The Ravens never pulled away from Cleveland, which will be sure to have some fans whining this week. However, as they’ve shown us time and again in 2010, that’s just not what they do. While the New England Patriots were decimating the Buffalo Bills 34-3 on their way to locking up the AFC’s #1 seed, the Ravens were producing just another workmanlike win as they clinched a spot of their own. The game plan was much simpler going into Cleveland, on both sides of the ball, then the one we saw a week ago against New Orleans. Less blitzing on defense, far fewer screen passes and complicated running plays on offense, and a lot more vanilla, “we can beat these guys straight up” tactics from Cam Cameron and Greg Mattison.

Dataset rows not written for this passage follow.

-- ==== Sys2Proof/Laws/Commands.lean ====
section
/-! SUPPORT. What each part of the commands leaves unchanged. -/

namespace Sys2Proof.Machine

open Sys2Proof

/-! Fetched elements (Section 3). -/

@[simp] theorem State.admittedFetch_frame (s : State) (i : ElemInfo) :
    (s.admittedFetch i).hp.address = s.hp.address ∧ (s.admittedFetch i).hp.adapter = s.hp.adapter ∧
    (s.admittedFetch i).hp.maintaining = s.hp.maintaining ∧ (s.admittedFetch i).hp.refusal = s.hp.refusal ∧
    (s.admittedFetch i).hp.events = s.hp.events ∧ (s.admittedFetch i).hp.mask = s.hp.mask ∧
    (s.admittedFetch i).hp.progress = s.hp.progress ∧ (s.admittedFetch i).hp.setup = s.hp.setup ∧
    (s.admittedFetch i).hp.current = s.hp.current ∧ (s.admittedFetch i).hp.heldBack = s.hp.heldBack ∧
    (s.admittedFetch i).hp.tod = s.hp.tod ∧ (s.admittedFetch i).ec = s.ec ∧ (s.admittedFetch i).wq = s.wq ∧
    (s.admittedFetch i).te = s.te ∧ (s.admittedFetch i).hm = s.hm ∧ (s.admittedFetch i).tm = s.tm ∧
    (s.admittedFetch i).lu = s.lu ∧ (s.admittedFetch i).rdm = s.rdm ∧ (s.admittedFetch i).out = s.out ∧
    (s.admittedFetch i).pending = s.pending := by
  simp only [State.admittedFetch]
  (repeat' split) <;> simp

@[simp] theorem State.enqueue_frame (s : State) (r : Request) :
    (s.enqueue r).hp = s.hp ∧ (s.enqueue r).chains = s.chains ∧ (s.enqueue r).ec = s.ec ∧ (s.enqueue r).te = s.te ∧
    (s.enqueue r).hm = s.hm ∧ (s.enqueue r).tm = s.tm ∧ (s.enqueue r).lu = s.lu ∧ (s.enqueue r).rdm = s.rdm ∧
    (s.enqueue r).out = s.out ∧ (s.enqueue r).pending = s.pending := by
  simp only [State.enqueue]
  simp

@[simp] theorem State.admitDirect_frame (s : State) (i : ElemInfo) (k : RequestKind) (e : Element) :
    (s.admitDirect i k e).hp.address = s.hp.address ∧ (s.admitDirect i k e).hp.adapter = s.hp.adapter ∧
    (s.admitDirect i k e).hp.maintaining = s.hp.maintaining ∧ (s.admitDirect i k e).hp.refusal = s.hp.refusal ∧
    (s.admitDirect i k e).hp.events = s.hp.events ∧ (s.admitDirect i k e).hp.mask = s.hp.mask ∧
    (s.admitDirect i k e).hp.progress = s.hp.progress ∧ (s.admitDirect i k e).hp.setup = s.hp.setup ∧
    (s.admitDirect i k e).hp.current = s.hp.current ∧ (s.admitDirect i k e).hp.heldBack = s.hp.heldBack ∧
    (s.admitDirect i k e).hp.tod = s.hp.tod ∧ (s.admitDirect i k e).ec = s.ec ∧ (s.admitDirect i k e).te = s.te ∧
    (s.admitDirect i k e).hm = s.hm ∧ (s.admitDirect i k e).tm = s.tm ∧ (s.admitDirect i k e).lu = s.lu ∧
    (s.admitDirect i k e).rdm = s.rdm ∧ (s.admitDirect i k e).out = s.out ∧
    (s.admitDirect i k e).pending = s.pending := by
  simp only [State.admitDirect]
  simp

@[simp] theorem State.relyOn_frame (s : State) (chain : Fin 4) (k : RequestKind) (start count : Nat)
    (budget : Option Nat) :
    (s.relyOn chain k start count budget).2.hp.address = s.hp.address ∧
    (s.relyOn chain k start count budget).2.hp.adapter = s.hp.adapter ∧
    (s.relyOn chain k start count budget).2.hp.maintaining = s.hp.maintaining ∧
    (s.relyOn chain k start count budget).2.hp.refusal = s.hp.refusal ∧
    (s.relyOn chain k start count budget).2.hp.events = s.hp.events ∧
    (s.relyOn chain k start count budget).2.hp.mask = s.hp.mask ∧
    (s.relyOn chain k start count budget).2.hp.progress = s.hp.progress ∧
    (s.relyOn chain k start count budget).2.hp.setup = s.hp.setup ∧
    (s.relyOn chain k start count budget).2.hp.current = s.hp.current ∧
    (s.relyOn chain k start count budget).2.hp.heldBack = s.hp.heldBack ∧
    (s.relyOn chain k start count budget).2.hp.tod = s.hp.tod ∧
    (s.relyOn chain k start count budget).2.chains = s.chains ∧ (s.relyOn chain k start count budget).2.ec = s.ec ∧
    (s.relyOn chain k start count budget).2.wq.nextId = s.wq.nextId ∧
    (s.relyOn chain k start count budget).2.te = s.te ∧ (s.relyOn chain k start count budget).2.tm = s.tm ∧
    (s.relyOn chain k start count budget).2.lu.station = s.lu.station ∧
    (s.relyOn chain k start count budget).2.lu.exchange = s.lu.exchange ∧
    (s.relyOn chain k start count budget).2.lu.peerExchange = s.lu.peerExchange ∧
    (s.relyOn chain k start count budget).2.lu.peerSeekFell = s.lu.peerSeekFell ∧
    (s.relyOn chain k start count budget).2.lu.backoff = s.lu.backoff ∧
    (s.relyOn chain k start count budget).2.lu.failedHeard = s.lu.failedHeard ∧
    (s.relyOn chain k start count budget).2.lu.collisionCount = s.lu.collisionCount ∧
    (s.relyOn chain k start count budget).2.lu.lastCollided = s.lu.lastCollided ∧
    (s.relyOn chain k start count budget).2.lu.armed = s.lu.armed ∧
    (s.relyOn chain k start count budget).2.rdm = s.rdm ∧ (s.relyOn chain k start count budget).2.out = s.out ∧
    (s.relyOn chain k start count budget).2.pending = s.pending := by
  simp only [State.relyOn]
  split <;> simp

@[simp] theorem State.admitExtent_frame (s : State) (i : ElemInfo) (k : RequestKind) (e : Element) (a : Admission) :
    (s.admitExtent i k e a).ec = s.ec ∧ (s.admitExtent i k e a).te = s.te ∧ (s.admitExtent i k e a).tm = s.tm ∧
    (s.admitExtent i k e a).rdm = s.rdm ∧ (s.admitExtent i k e a).out = s.out ∧
    (s.admitExtent i k e a).pending = s.pending := by
  simp only [State.admitExtent]
  (repeat' split) <;> simp

@[simp] theorem State.completeFull_frame (s : State) (i : ElemInfo) (a : Admission) :
    (s.completeFull i a).hp.address = s.hp.address ∧ (s.completeFull i a).hp.adapter = s.hp.adapter ∧
    (s.completeFull i a).hp.maintaining = s.hp.maintaining ∧ (s.completeFull i a).hp.refusal = s.hp.refusal ∧
    (s.completeFull i a).hp.events = s.hp.events ∧ (s.completeFull i a).hp.mask = s.hp.mask ∧
    (s.completeFull i a).hp.progress = s.hp.progress ∧ (s.completeFull i a).hp.setup = s.hp.setup ∧
    (s.completeFull i a).hp.current = s.hp.current ∧ (s.completeFull i a).hp.heldBack = s.hp.heldBack ∧
    (s.completeFull i a).hp.tod = s.hp.tod ∧ (s.completeFull i a).ec = s.ec ∧ (s.completeFull i a).wq = s.wq ∧
    (s.completeFull i a).te = s.te ∧ (s.completeFull i a).hm = s.hm ∧ (s.completeFull i a).tm = s.tm ∧
    (s.completeFull i a).lu = s.lu ∧ (s.completeFull i a).rdm = s.rdm ∧ (s.completeFull i a).out = s.out ∧
    (s.completeFull i a).pending = s.pending := by
  simp only [State.completeFull]
  simp

@[simp] theorem State.admitDisk_frame (s : State) (i : ElemInfo) (k : RequestKind) (e : Element) :
    (s.admitDisk i k e).te = s.te ∧ (s.admitDisk i k e).tm = s.tm ∧ (s.admitDisk i k e).rdm = s.rdm ∧
    (s.admitDisk i k e).out = s.out ∧ (s.admitDisk i k e).pending = s.pending := by
  simp only [State.admitDisk]
  (repeat' split) <;> simp

@[simp] theorem State.holdBack_frame (s : State) (i : ElemInfo) (e : Element) :
    (s.holdBack i e).hp = s.hp ∧ (s.holdBack i e).ec = s.ec ∧ (s.holdBack i e).wq = s.wq ∧
    (s.holdBack i e).te = s.te ∧ (s.holdBack i e).hm = s.hm ∧ (s.holdBack i e).tm = s.tm ∧
    (s.holdBack i e).lu = s.lu ∧ (s.holdBack i e).rdm = s.rdm ∧ (s.holdBack i e).out = s.out ∧
    (s.holdBack i e).pending = s.pending := by
  simp only [State.holdBack]
  simp

@[simp] theorem State.routeDisk_frame (k : RequestKind) (e : Element) (i : ElemInfo) (s : State) :
    (State.routeDisk k e i s).te = s.te ∧ (State.routeDisk k e i s).tm = s.tm ∧
    (State.routeDisk k e i s).rdm = s.rdm ∧ (State.routeDisk k e i s).out = s.out ∧
    (State.routeDisk k e i s).pending = s.pending := by
  simp only [State.routeDisk]
  (repeat' split) <;> simp

@[simp] theorem State.resumeHeld_frame (s : State) (n : Fin 4) :
    (s.resumeHeld n).te = s.te ∧ (s.resumeHeld n).tm = s.tm ∧ (s.resumeHeld n).rdm = s.rdm ∧
    (s.resumeHeld n).out = s.out ∧ (s.resumeHeld n).pending = s.pending := by
  simp only [State.resumeHeld]
  (repeat' split) <;> simp

@[simp] theorem State.resumeAll_frame (s : State) :
    s.resumeAll.te = s.te ∧ s.resumeAll.tm = s.tm ∧ s.resumeAll.rdm = s.rdm ∧ s.resumeAll.out = s.out ∧
    s.resumeAll.pending = s.pending := by
  simp only [State.resumeAll]
  simp

@[simp] theorem State.routeHold_frame (m : Mode) (e : Element) (i : ElemInfo) (s : State) :
    (State.routeHold m e i s).hp.address = s.hp.address ∧ (State.routeHold m e i s).hp.adapter = s.hp.adapter ∧
    (State.routeHold m e i s).hp.maintaining = s.hp.maintaining ∧
    (State.routeHold m e i s).hp.refusal = s.hp.refusal ∧ (State.routeHold m e i s).hp.events = s.hp.events ∧
    (State.routeHold m e i s).hp.mask = s.hp.mask ∧ (State.routeHold m e i s).hp.progress = s.hp.progress ∧
    (State.routeHold m e i s).hp.setup = s.hp.setup ∧ (State.routeHold m e i s).hp.current = s.hp.current ∧
    (State.routeHold m e i s).hp.heldBack = s.hp.heldBack ∧ (State.routeHold m e i s).hp.tod = s.hp.tod ∧
    (State.routeHold m e i s).wq.nextId = s.wq.nextId ∧ (State.routeHold m e i s).te = s.te ∧
    (State.routeHold m e i s).tm = s.tm ∧ (State.routeHold m e i s).lu.station = s.lu.station ∧
    (State.routeHold m e i s).lu.exchange = s.lu.exchange ∧
    (State.routeHold m e i s).lu.peerExchange = s.lu.peerExchange ∧
    (State.routeHold m e i s).lu.peerSeekFell = s.lu.peerSeekFell ∧
    (State.routeHold m e i s).lu.backoff = s.lu.backoff ∧
    (State.routeHold m e i s).lu.failedHeard = s.lu.failedHeard ∧
    (State.routeHold m e i s).lu.collisionCount = s.lu.collisionCount ∧
    (State.routeHold m e i s).lu.lastCollided = s.lu.lastCollided ∧
    (State.routeHold m e i s).lu.armed = s.lu.armed ∧ (State.routeHold m e i s).rdm = s.rdm ∧
    (State.routeHold m e i s).out = s.out ∧ (State.routeHold m e i s).pending = s.pending := by
  simp only [State.routeHold]
  (repeat' split) <;> simp

@[simp] theorem State.routeUnhold_frame (e : Element) (i : ElemInfo) (s : State) :
    (State.routeUnhold e i s).hp.address = s.hp.address ∧ (State.routeUnhold e i s).hp.adapter = s.hp.adapter ∧
    (State.routeUnhold e i s).hp.maintaining = s.hp.maintaining ∧
    (State.routeUnhold e i s).hp.refusal = s.hp.refusal ∧ (State.routeUnhold e i s).hp.events = s.hp.events ∧
    (State.routeUnhold e i s).hp.mask = s.hp.mask ∧ (State.routeUnhold e i s).hp.progress = s.hp.progress ∧
    (State.routeUnhold e i s).hp.setup = s.hp.setup ∧ (State.routeUnhold e i s).hp.current = s.hp.current ∧
    (State.routeUnhold e i s).hp.heldBack = s.hp.heldBack ∧ (State.routeUnhold e i s).hp.tod = s.hp.tod ∧
    (State.routeUnhold e i s).wq.nextId = s.wq.nextId ∧ (State.routeUnhold e i s).te = s.te ∧
    (State.routeUnhold e i s).tm = s.tm ∧ (State.routeUnhold e i s).lu.station = s.lu.station ∧
    (State.routeUnhold e i s).lu.exchange = s.lu.exchange ∧
    (State.routeUnhold e i s).lu.peerExchange = s.lu.peerExchange ∧
    (State.routeUnhold e i s).lu.peerSeekFell = s.lu.peerSeekFell ∧
    (State.routeUnhold e i s).lu.backoff = s.lu.backoff ∧
    (State.routeUnhold e i s).lu.failedHeard = s.lu.failedHeard ∧
    (State.routeUnhold e i s).lu.collisionCount = s.lu.collisionCount ∧
    (State.routeUnhold e i s).lu.lastCollided = s.lu.lastCollided ∧
    (State.routeUnhold e i s).lu.armed = s.lu.armed ∧ (State.routeUnhold e i s).rdm = s.rdm ∧
    (State.routeUnhold e i s).out = s.out ∧ (State.routeUnhold e i s).pending = s.pending := by
  simp only [State.routeUnhold]
  (repeat' split) <;> simp

@[simp] theorem State.answerInspect_frame (s : State) (i : ElemInfo) (e : Element) (image : List Word)
    (changed : Bool) (place : Option (Table × Nat)) :
    (s.answerInspect i e image changed place).hp.address = s.hp.address ∧
    (s.answerInspect i e image changed place).hp.adapter = s.hp.adapter ∧
    (s.answerInspect i e image changed place).hp.maintaining = s.hp.maintaining ∧
    (s.answerInspect i e image changed place).hp.refusal = s.hp.refusal ∧
    (s.answerInspect i e image changed place).hp.events = s.hp.events ∧
    (s.answerInspect i e image changed place).hp.mask = s.hp.mask ∧
    (s.answerInspect i e image changed place).hp.progress = s.hp.progress ∧
    (s.answerInspect i e image changed place).hp.setup = s.hp.setup ∧
    (s.answerInspect i e image changed place).hp.current = s.hp.current ∧
    (s.answerInspect i e image changed place).hp.heldBack = s.hp.heldBack ∧
    (s.answerInspect i e image changed place).hp.tod = s.hp.tod ∧
    (s.answerInspect i e image changed place).chains = s.chains ∧
    (s.answerInspect i e image changed place).ec = s.ec ∧ (s.answerInspect i e image changed place).wq = s.wq ∧
    (s.answerInspect i e image changed place).te = s.te ∧ (s.answerInspect i e image changed place).hm = s.hm ∧
    (s.answerInspect i e image changed place).tm = s.tm ∧ (s.answerInspect i e image changed place).lu = s.lu ∧
    (s.answerInspect i e image changed place).rdm = s.rdm ∧ (s.answerInspect i e image changed place).out = s.out ∧
    (s.answerInspect i e image changed place).pending = s.pending := by
  simp only [State.answerInspect]
  simp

It wasn’t pretty, but in the end, the result is the same at 20-10 as it would have been at 40-6 – the Ravens finish the season with a respectable 5-3 road record, and still have a chance to win the AFC North title and get a first round playoff bye going into Week 17. Wax ecstatic all you want about their lack of “killer instinct” or whatever other nonsense, but don’t forget to take a moment to celebrate the franchise-first accomplishment that Joe Flacco and John Harbaugh have managed, in making the post-season in three consecutive years.

Speaking of Flacco, while his numbers were very pedestrian (12/19 102 yards), he threw two beautiful touchdown passes, was sacked only once, and also had several nice scrambles in racking up 16 yards and two first downs with his feet on plays where it looked like he was dead in the water. And not to mention he tied Ben Roethlisberger for second all-time for wins in his first three seasons as a starter, and joined Dan Marino and Bernie Kosar as the only QBs ever to make the playoffs in their first three years. Unfortunately, he broke out his old friend the “back foot floater” after keeping it under wraps for much of the season. His lone interception of the day, a lame duck intended for Anquan Boldin that was picked off by Joe Haden, was ill-advised and unfortunate.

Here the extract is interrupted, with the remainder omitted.